Wells represented Lewis "Scooter" Libby, Jr., who was convicted on March 6, 2007, in the CIA leak grand jury investigation for perjury, obstruction of justice, and lying to the FBI. Wells filed an appeal of Libby's convictions, but dropped the appeal in December 2007 after President Bush commuted Libby's 30-month prison sentence.

Some of Wells' more notable clients include Michael Espy, Senator Robert Torricelli, and Congressman Floyd Flake. He represented former New York Governor Eliot Spitzer against allegations stemming from his alleged involvement in a prostitution ring.

In 2008 Wells won a $364.2 million verdict for Citigroup in a trial against Parmalat. Parmalat had been asking for $2 billion in damages. The jury found that Citi was not liable, and gave Citi the highest verdict award permissible.

Wells also has represented several major corporations during class action lawsuits including Merck, Philip Morris, and Johnson and Johnson.
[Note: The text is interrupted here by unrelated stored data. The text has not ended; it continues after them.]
-- ==== Sys2Proof/Machine/Time.lean ====
section
/-! DEFINITION. Ticks and clock periods: the wait count, the coalescing timer, the tick divider and the
scrub's progress (R13, R15, R20, R142, R165). The rows TICK_BOUNDARY, WAIT_TIMEOUT and
COALESCING_TIMER_EXPIRY. -/

namespace Sys2Proof.Machine

/-- The next tick boundary brings the wait count of the held access to WAIT_LIMIT while its cell is
still marked (R15). -/
def waitReached (s : State) : Bool :=
  match s.cell.held with
  | none => false
  | some h => isMarked s.issue.marks h.cell && decide (s.port.waitLimit.toNat ≤ h.count + 1)

/-- The next tick boundary brings the running coalescing timer to its loaded length (R142). -/
def timerReached (c : CompletionQueue) : Bool :=
  match c.timer with
  | .idle => false
  | .running n l => decide (l ≤ n + 1)

/-- The wait count at a tick boundary: one higher (R13), and when it reaches WAIT_LIMIT the access ends
as WAIT_TIMEOUT in this same happening (R15, R168). -/
def advanceWait (s : State) : State :=
  match s.cell.held with
  | none => s
  | some h =>
    if waitReached s then
      faultAccess h.kind .waitTimeout { s with cell := { s.cell with held := none } }
    else { s with cell := { s.cell with held := some { h with count := h.count + 1 } } }

/-- The coalescing timer at a tick boundary: its count one higher, and when that reaches the loaded
length the timer expires in this same happening (R142). -/
def advanceTimer (c : CompletionQueue) : CompletionQueue :=
  match c.timer with
  | .idle => c
  | .running n l =>
    if timerReached c then { c with timer := .idle, expired := true }
    else { c with timer := .running (n + 1) l }

/-- A tick boundary: the divider's count returns to 0, the next tick takes TIMEBASE as its length, and
the timers rise (R165). No tick passes while the part is held reset. -/
def passTick (s : State) : State :=
  if inReset s then s
  else
    let s := { s with port := { s.port with divider := 0, tickLength := s.port.timebase.toNat } }
    advanceWait { s with cq := advanceTimer s.cq }

/-- One clock period, which has no row of its own: the scrub writes one cell (R20), and the divider
counts, passing a tick boundary when it reaches the tick's length (R165). -/
def clockPeriod (s : State) : State :=
  if inReset s then s
  else
    let s :=
      if scrubRuns s then
        if Config.cellCount ≤ s.engine.scrubNext + 1 then endScrub s
        else { s with
          cell := { s.cell with cells := writeCells s.cell.cells s.engine.scrubNext emptyCell }
          engine := { s.engine with scrubNext := s.engine.scrubNext + 1 } }
      else s
    if s.port.tickLength ≤ s.port.divider + 1 then passTick s
    else { s with port := { s.port with divider := s.port.divider + 1 } }

/-- TICK_BOUNDARY. -/
def execTickBoundary (s : State) : Host.Outcome State Fault Refusal := .next (passTick s)

/-- WAIT_TIMEOUT: the tick boundary at which the wait count reaches WAIT_LIMIT (R15, R168). Where the
next boundary does not bring the count there, no timeout happens. -/
def execWaitTimeout (s : State) : Host.Outcome State Fault Refusal :=
  .next (if waitReached s then passTick s else s)

/-- COALESCING_TIMER_EXPIRY: the tick boundary at which the timer reaches its loaded length (R142). Where
the next boundary does not bring it there, no expiry happens. -/
def execCoalescingTimerExpiry (s : State) : Host.Outcome State Fault Refusal :=
  .next (if timerReached s.cq then passTick s else s)

end Sys2Proof.Machine
end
In November 2013, the National Football League hired Wells to prepare a report on a bullying incident with the Miami Dolphins involving Richie Incognito. The report, released on February 14, 2014, made headlines for its finding of "a pattern of harassment".

Wells also served as the national Treasurer to Democrat Bill Bradley's presidential campaign.

In 2015, Ted Wells was again hired by the NFL, this time to investigate the New England Patriots' alleged "Deflategate" infractions. His report concluded that it was "more probable than not" that Tom Brady was "generally aware" of tampering with NFL game footballs during the 2015 AFC Championship Game. Ted Wells's independence and impartiality has been called into question in the wake of the report because of his extensive prior business relations with the NFL, his use of a scientific consultancy with a reputation for questionable client-serving results, and because of his track-record of success exculpating high-profile clients and corporations during public scandals. Eventually, Judge Richard Berman overturned Tom Brady's suspension in the Deflategate saga that had been based on Wells's report; however the Second Circuit Court of Appeals reinstated it in 2016.

== Personal life ==
Wells married his high school girlfriend, Nina Mitchell, in 1971. He and his wife reside in Livingston, New Jersey. He has two children: Teresa and Philip.